SELAMATKAN BUMI

Tidak ada suatu kegiatan apapun yang mengingatkan ketergantungan hidup manusia pada lapisan ozon. Padahal banyak masyarakat umum yang tidak mengetahui bahwa penipisan lapisan ozon terus berjalan dan sudah berada di luar batas toleransi lagi. Ibarat makhluk hidup, bumi secara perlahan segera akan hancur lebih dini. Pemakaian zat-zat kimiawi seperti gas karbondioksida dan maraknya “Rumah kaca” asap pabrik, serta pembalakkan hutan secara besar-besaran adalah bagian dari perusakan ekologi lingkungan. Bentuk-bentuk yang berakibat terjadinya pemanasan global yang memiliki konstribusi besar dalam penipisan lapisan ozon.
Cara hidup manusia yang ingin efisien ternyata malah merusak lingkungan kita, seperti penemuan teknologi baru seperti AC dan kulkas (refigenerator) yang mengandung “ Freon atau CFC ” yang dapat membuat lapisan ozon semakin tipis. Jika lapisan ozon semakin tipis maka panas matahari yang seharusnya dilindungi oleh lapian ozon akan masuk ke bumi sehingga terjadi “ Global Warming”selain itu, juga dapat menyebabkan banyak penyakit seperti kanker kulit, katarak, dan pelemahan sistem daya tahan tubuh. Jika kita tidak peduli terhadap lingkungan kita mungkin bumi kita tidak akan berumur lama lagi.

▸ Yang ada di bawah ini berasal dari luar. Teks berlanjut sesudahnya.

-- ==== Sys2Proof/Laws/State.lean ====
section
/-!
SUPPORT. One lemma per field per named update of `State`, each true by definition, so that no later proof unfolds a
record update.
-/

namespace Sys2Proof.Machine

/-! ### `setChain` -/

@[simp] theorem chain_setChain (s : State) (c : ChainId) (ch : Chain) : (s.setChain c ch).chain c = ch := by
  cases c <;> rfl
theorem chain_setChain_of_ne (s : State) {c d : ChainId} (h : d ≠ c) (ch : Chain) :
    (s.setChain c ch).chain d = s.chain d := by
  cases c <;> cases d <;> first | rfl | exact absurd rfl h
@[simp] theorem setChain_chain (s : State) (c : ChainId) : s.setChain c (s.chain c) = s := by cases c <;> rfl
@[simp] theorem setChain_setChain (s : State) (c : ChainId) (a b : Chain) :
    (s.setChain c a).setChain c b = s.setChain c b := by cases c <;> rfl
@[simp] theorem chain_one (s : State) : s.chain .one = s.chain1 := rfl
@[simp] theorem chain_two (s : State) : s.chain .two = s.chain2 := rfl
@[simp] theorem setChain_one (s : State) (ch : Chain) : s.setChain .one ch = { s with chain1 := ch } := rfl
@[simp] theorem setChain_two (s : State) (ch : Chain) : s.setChain .two ch = { s with chain2 := ch } := rfl

@[simp] theorem setChain_cfg (s : State) (c : ChainId) (ch : Chain) : (s.setChain c ch).cfg = s.cfg := by
  cases c <;> rfl
@[simp] theorem setChain_rstN (s : State) (c : ChainId) (ch : Chain) : (s.setChain c ch).rstN = s.rstN := by
  cases c <;> rfl
@[simp] theorem setChain_init (s : State) (c : ChainId) (ch : Chain) : (s.setChain c ch).init = s.init := by
  cases c <;> rfl
@[simp] theorem setChain_seq (s : State) (c : ChainId) (ch : Chain) : (s.setChain c ch).seq = s.seq := by
  cases c <;> rfl
@[simp] theorem setChain_counters (s : State) (c : ChainId) (ch : Chain) : (s.setChain c ch).counters = s.counters := by
  cases c <;> rfl
@[simp] theorem setChain_apin (s : State) (c : ChainId) (ch : Chain) : (s.setChain c ch).apin = s.apin := by
  cases c <;> rfl
@[simp] theorem setChain_apinPins (s : State) (c : ChainId) (ch : Chain) : (s.setChain c ch).apinPins = s.apinPins := by
  cases c <;> rfl
@[simp] theorem setChain_ddir (s : State) (c : ChainId) (ch : Chain) : (s.setChain c ch).ddir = s.ddir := by
  cases c <;> rfl
@[simp] theorem setChain_dout (s : State) (c : ChainId) (ch : Chain) : (s.setChain c ch).dout = s.dout := by
  cases c <;> rfl
@[simp] theorem setChain_ceN (s : State) (c : ChainId) (ch : Chain) : (s.setChain c ch).ceN = s.ceN := by
  cases c <;> rfl
@[simp] theorem setChain_oeN (s : State) (c : ChainId) (ch : Chain) : (s.setChain c ch).oeN = s.oeN := by
  cases c <;> rfl
@[simp] theorem setChain_weN (s : State) (c : ChainId) (ch : Chain) : (s.setChain c ch).weN = s.weN := by
  cases c <;> rfl
@[simp] theorem setChain_mem (s : State) (c : ChainId) (ch : Chain) : (s.setChain c ch).mem = s.mem := by
  cases c <;> rfl
@[simp] theorem setChain_memEpoch (s : State) (c : ChainId) (ch : Chain) : (s.setChain c ch).memEpoch = s.memEpoch := by
  cases c <;> rfl
@[simp] theorem setChain_pulse (s : State) (c : ChainId) (ch : Chain) : (s.setChain c ch).pulse = s.pulse := by
  cases c <;> rfl
@[simp] theorem setChain_hazard (s : State) (c : ChainId) (ch : Chain) : (s.setChain c ch).hazard = s.hazard := by
  cases c <;> rfl
@[simp] theorem setChain_draws (s : State) (c : ChainId) (ch : Chain) : (s.setChain c ch).draws = s.draws := by
  cases c <;> rfl
@[simp] theorem setChain_cmds (s : State) (c : ChainId) (ch : Chain) : (s.setChain c ch).cmds = s.cmds := by
  cases c <;> rfl
@[simp] theorem setChain_wd (s : State) (c : ChainId) (ch : Chain) : (s.setChain c ch).wd = s.wd := by
  cases c <;> rfl
@[simp] theorem setChain_rd (s : State) (c : ChainId) (ch : Chain) : (s.setChain c ch).rd = s.rd := by
  cases c <;> rfl
@[simp] theorem setChain_rsp (s : State) (c : ChainId) (ch : Chain) : (s.setChain c ch).rsp = s.rsp := by
  cases c <;> rfl
@[simp] theorem setChain_diag (s : State) (c : ChainId) (ch : Chain) : (s.setChain c ch).diag = s.diag := by
  cases c <;> rfl
@[simp] theorem setChain_trace (s : State) (c : ChainId) (ch : Chain) : (s.setChain c ch).trace = s.trace := by
  cases c <;> rfl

Pakar ekologi dari Universitas Cornnel, David Pimentel memperkirakan dalam setiap tahunnya sekitar 62 juta kematian atau 40 persen dari total kematian di dunia saat ini disebabkan oleh faktor kerusakan lingkungan hidup. Mungkin salah satu penyebabnya adalah menipisnya lapisan ozon, ketika bencana akibat meluasnya lapisan ozon terjadi, hal ini tidak hanya menghancurkan infrakstruktur, tetapi juga dapat menghancurkan kehidupan manusia bahkan seluruh makhluk hidup di bumi tinggal menunggu waktu saja.
Sebaiknya pemerintah membuat kebijakan untuk mengurangi kerusakan lingkungan yang juga akan mengakibatkan semakin menipisnya lapisan ozon, kita harus berusaha agar bumi kita dapat bertahan lebih lama lagi. Progam yang bisa dijalankan salah satunya adalah dengan reboisasi karena hutan di Indonesia ini sudah banyak yang gundul, atau bisa juga menerapkan sistem 3R.
Jika manusia mengerti pentingnya menjaga keseimbangan lingungan pasti mereka akan mengubah cara hidup mereka sedikit demi sedikit. Karena yang menentukan umur bumi kita adalah manusia itu sendiri. Mungkin kita dapat menemukan inovasi baru untuk menjaga keseimbangan lingkungan. Bumi kita saat ini membutuhkan perhatian kita agar dapat bertahan lebih lama lagi.